Surgical confusions occur infrequently in eye surgery procedures, according to a report. For instance, operations involving the wrong site, the wrong patient or the wrong procedure may be rare in ophthalmic procedures. Although most surgical confusions cause little or no permanent injury, they may involve serious consequences for the patient, physician and profession, yet could often be prevented. “Surgical confusions (i.e., wrong patient, wrong site, wrong procedure) are an increasingly recognized cause of morbidity, recently representing the most common category of reportable medical error,” the authors write as background information in the article.
“In July 2004, the Joint Commission on Accreditation of Healthcare Organizations, in concert with many professional organizations, including the American Academy of Ophthalmology, promulgated the Universal Protocol in an effort to prevent such confusions in all surgical procedures. This protocol includes consistent preoperative verification, site marking and a time-out immediately before incision.”
John W. Simon, M.D., of the Lions Eye Institute, Albany Medical College, N.Y., and colleagues retrospectively analyzed 106 cases of surgical confusions involving eye operations that occurred between 1982 and 2005. This included 42 cases from the Ophthalmic Mutual Insurance Company and 64 from the New York State Health Department.
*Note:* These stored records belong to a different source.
/-- FSIN and FCOS (R191): exact at multiples of 0.25 turn, with the signs of zero the table gives. -/
def fturn (isCos : Bool) (a : Nat) : Nat :=
  match fval .f32 a with
  | .nan => nanCode .f32
  | .inf _ => nanCode .f32
  | .fin neg m e =>
    let quarter := m = 0 ∨ -2 ≤ e ∨ m % 2 ^ (-2 - e).toNat = 0
    if quarter then
      -- a = k / 4 turns
      let k : Int := signed neg (if -2 ≤ e then m * 2 ^ (e + 2).toNat else m / 2 ^ (-2 - e).toNat)
      match (if isCos then k + 1 else k) % 4 with
      | 1 => 0x3F800000
      | 3 => 0xBF800000
      | _ => if isCos then 0 else withSign .f32 neg 0
    else
      let fr := toFx m e % fxOne
      let t := if neg then (fxOne - fr) % fxOne else fr
      nearAbs .f32 22 (turnFx isCos t) (Config.approx (if isCos then 6 else 5) (BitVec.ofNat 32 a))

/-! ### Block formats (R67-R70, R74, R196) -/

/-- 2 to the power of an E8M0 code (R67). -/
def scaleExp (s : Nat) : Int := (s : Int) - 127

/-- The value times 2^k. -/
def shiftV (v : FV) (k : Int) : FV :=
  match v with
  | .fin n m e => .fin n m (e + k)
  | x => x

/-- A DS8 term: (−1)^sign 2^(−k) in units of 2^-6; code 7 is absent (R69). -/
def ds8Term (t : Nat) : Int :=
  if t % 8 = 7 then 0 else (if 8 ≤ t then -1 else 1) * ((2 ^ (6 - t % 8) : Nat) : Int)

/-- The value of a DS8 byte under scale s (R69). -/
def ds8Val (b s : Nat) : FV :=
  if s = 255 then .nan
  else
    let x := ds8Term (b / 16) + ds8Term (b % 16)
    let z := b / 16 % 8 == 7 && b % 8 == 7 && decide (128 ≤ b)
    ofInt z x (scaleExp s - 6)

/-- The candidate of a list nearest to x, the earlier one on a tie. -/
def nearest (x : Int) : List (Int × Nat) → Int × Nat → Int × Nat
  | [], best => best
  | c :: cs, best => nearest x cs (if (x - c.1).natAbs < (x - best.1).natAbs then c else best)

/-- The DS8 encoding of an exact finite v (R70). -/
def ds8Enc (neg : Bool) (m : Nat) (e : Int) : Nat :=
  let g := min e (-6)
  let unit (k : Nat) : Int := ((2 ^ (-(k : Int) - g).toNat : Nat) : Int)
  let v : Int := ((m * 2 ^ (e - g).toNat : Nat) : Int)
  if 2 * unit 0 ≤ v then (if neg then 0x88 else 0x00)
  else
    let mags : List (Int × Nat) := (List.range 7).map (fun k => (unit k, k))
    let a := nearest v (mags.drop 1 ++ [(0, 7)]) (unit 0, 0)
    let r := v - a.1
    let cands := (List.range 7).reverse.flatMap (fun k => [(unit k, k), (-(unit k), k + 8)])
    let b := nearest r cands (0, 7)
    let sg : Nat := if neg then 8 else 0
    let bs := if b.2 % 8 = 7 then 7 else if neg then (b.2 + 8) % 16 else b.2
    (sg + a.2) * 16 + bs

/-- BSCALE (R196, R74): E = floor(log2 |a|) - k, clamped. -/
def bscale (k a : Nat) : Nat :=
  match fval .f32 (a % 2 ^ 31) with
  | .nan => 255
  | .inf _ => 255
  | .fin _ m e =>
    if m = 0 then 127
    else (max (-127) (min 127 ((ilog2 m : Int) + e - k)) + 127).toNat
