/-- A context: its record (R326), windows, taps and accounts. -/
structure Ctx where
  vi : Nat
  recAt : Nat := 0               -- physical address of its record, which holds FLAGS (R326)
  priv : Bool := false
  heapBase : Nat := 0
  heapLimit : Nat := 0
  heapOff : Nat := 0
  root : Nat := 0                -- PT_ROOT
  imageBase : Nat := 0           -- Config.imageFrames frames: register images, then pocket images (R45, R262)
  arenaBase : Nat := 0
  arenaBlocks : Nat := 256
  arenaMax : Nat := 0
  arenaUsed : Nat := 0           -- blocks in chains
  grown : List Nat := []         -- frames of the blocks that notices have added to the arena (R339)
  semImage : Nat := 0
  heapMap : NMap Nat := []       -- HEAP_MAP: slot to package heap
  quota : Int := 0
  seqBase : Nat := 0
  seqCount : Nat := 0
  windows : List Window := []
  taps : NMap Tap := []
  dying : Bool := false          -- DESTROY_CTX or CLOSE_VI has aborted its launches
  deriving DecidableEq, Repr

/-- A virtual interface (R323, R324, R385). -/
structure Vi where
  src : Nat
  pkey : Nat
  grant : Nat
  endpoint : Nat
  subs : List (Nat × Nat) := []  -- endpoint, kinds
  closing : Bool := false
  nextKid : Nat := 1                   -- next KERNEL_ID of the session (R329)
  launches : Nat := 0                  -- launches of the session so far (R390)
  seq : Option Nat := none             -- SEQ of the last request of the session that took effect (R389)
  deriving DecidableEq, Repr

/-- A thread held in a spawn bin: payload (R40, R164). -/
structure Bin where
  bound : Option (Nat × Nat) := none   -- launch, entry address
  timer : Nat := 0
  since : Nat := 0
  held : List W64 := []
  ready : Bool := false                -- its group waits for room (R42)
  deriving DecidableEq, Repr

/-- A clause in a canvas queue (R28, R365). -/
structure CanvasWait where
  gid : Nat
  need : Nat
  pc : W64                             -- where the clause begins
  headAt : Option Nat := none          -- halyard time at which it became head
  granted : Option (Nat × Nat) := none  -- share and free units that its grant moved to it (R365)
  deriving DecidableEq, Repr

/-- A core. -/
structure Core where
  halted : Bool := false
  last : NMap Nat := []                -- per lane, the binding number of the group that issued last in its turn (R27)
  canvas : List CanvasWait := []
  share : Nat := 1                     -- share units held
  free : Nat := 0                      -- free units held
  spentShare : Nat := 0
  spentFree : Nat := 0
  bins : NMap Bin := []
  sems : NMap W32 := []                -- by context * 64 + index (R98)
  susp : List Nat := []                -- contexts suspended on the core
  byCtxsw : List Nat := []             -- those of them that CTXSW of a privileged context suspended (R356)
  deriving DecidableEq, Repr

/-- A claim for canvas: core, time (R366). -/
structure Claim where
  core : Nat
  at_ : Nat
  deriving DecidableEq, Repr

/-- A compute die (R362-R369, R374). -/
structure Die where
  reef : Nat := 7
  reefMin : Nat := 0
  reefOpen : Bool := false             -- firmware has written REEF_MIN (R374)
  cars : NMap Nat := []                -- by car, default 0
  phase : Nat := 0                     -- the car at station 0
  reserve : Nat := 48
  surplus : Nat := 0                   -- units still to withdraw (R369)
  claims : List Claim := []
  hot : Bool := false                  -- thermal force (R405)
  temp : Nat := 0                      -- junction temperature in °C (R405)
  deriving DecidableEq, Repr

/-- A cluster: byte balance and voltage mailbox (R370, R375). -/
structure Cluster where
  balance : Int := 32768
  cur : Nat := 450
  target : Nat := 450
  moving : Bool := false
  moveAt : Nat := 0
  fromMv : Nat := 450
  pending : Option Nat := none
  deriving DecidableEq, Repr

/-- An entry of an admission heap (R286). -/
structure HeapEnt where
  deadline : Nat
  req : W32
  cost : W32
  deriving DecidableEq, Repr
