/-! ### Ready operations -/

/-- The operation may act: what it waits for has come about, no store of its core's L1 stands before it at the home, the
scratchpads it names exist (R39), and held operations before it have been performed. -/
def opReady (s : State) (o : Op) : Bool :=
  depsDone s o.deps && !l1Blocked s o && (opTeams s o).all (fun t => (mfind s.teams t).isSome) && !heldBefore s o.id

/-- Issued operations complete: always, but for those that a thermal shutdown has cut off (R405). -/
def powered (s : State) : Bool :=
  match s.boot with
  | .shutdown t => decide (s.time < t)
  | _ => true

/-- An event on an operation. -/
def onOp (s : State) (id : Nat) (f : Op → State) : Host.Outcome State Fault Refusal :=
  match findOp s id with
  | none => .next s
  | some o => .next (if opReady s o && powered s then f o else s)

/-- An operation is over: its lines are released (R99), its notice is gone, its flag count falls, and bins that its
launch's end leaves are launched (R43); a dying context may go (R325). -/
def endOp (s : State) (o : Op) : State :=
  reap (binFlush (finishOp { s with
    owned := s.owned.filter (fun l => l.2 != o.id)
    notices := s.notices.filter (· ≠ o.id)
    refused := s.refused.filter (· ≠ o.id) } o) o.launch) o.ctx

/-- The threads that issued an operation: each thread of a uniform run (R57). -/
def issuers (o : Op) : List Tid :=
  match o.who with
  | .thread t => if o.run.isEmpty then [t] else o.run.map (fun i => { gid := t.gid, tid := i })
  | _ => []

/-- The operation fails: its pending walks are discarded (R345), and a deferred trap waits at each thread that issued it
(R256). -/
def failOp (s : State) (o : Op) (code addr info2 : Nat) : State :=
  noteDeferred (dropWalks s (· == .op o.id)) o.launch (issuers o)
    { code := code, flag := o.flag, opcode := o.opcode, addr := BitVec.ofNat 64 addr, info2 := BitVec.ofNat 32 info2 }

/-- A location is owned by an engine (R99). -/
def anyOwned (s : State) (ls : List Loc) : Bool := ls.any (ownedLoc s)

/-! ### Results (R59, R60) -/

/-- The value a load delivers: sign-extended for the signed narrow types (R216); `fmt` is as Cx.loadFmt says. -/
def loadValue (fmt v : Nat) : Nat :=
  match fmt % 16 with
  | 2 => wrapN 32 (sext 8 v)
  | 4 => wrapN 32 (sext 16 v)
  | _ => v

/-- The orientation that a load reads in (R92, R93): ROW, or COL for the element size of an LDO. -/
def loadOrient (fmt : Nat) : Nat := if 8 ≤ fmt % 16 then ilog2 (4 / 2 ^ (fmt % 8)) + 1 else 0

/-- The caches that a load fills: the core's L1 unless it is not allocated there, and those behind it. -/
def loadFill (s : State) (o : Op) (fmt : Nat) (locs : List Loc) : State :=
  match locs with
  | .g pa :: _ => fillFrom s o.core o.ctx (loadOrient fmt) pa (decide (fmt < 16))
  | _ => s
Their analysis found that:
· The most common confusion was wrong lens implants, which occurred in 67 of 106 cases (63 percent) and most often happened because lens specifications were not checked properly before implantation.
· The wrong eye was injected with anesthesia in 14 cases (13 percent) and operated on in 15 cases (14 percent).
· In eight cases, confusions involved the wrong patient or the wrong procedure.
· The wrong tissue was transplanted in two cases.
· Confusions involving the wrong implant or transplant more often caused severe injuries than those involving the wrong eye, patient or procedure.
· The Universal Protocol, if implemented, would have prevented 85 percent of the confusions.
The authors estimate that these data suggest a rate of 69 surgical confusions for every 1 million eye operations.
“The causes of these confusions were faulty systems, processes and conditions that led people to make mistakes, more often than an individual’s recklessness,” the authors write. “The traditional response to medical error, ‘blame, shame and train,’ therefore misses the point. Humiliating or otherwise disciplining caregivers tends to perpetuate a culture of secrecy that impedes effective root-cause analysis and future improvement.
A more enlightened approach is entirely non-punitive, drawing on methods of crew resource management adapted from the airlines and the defense department.”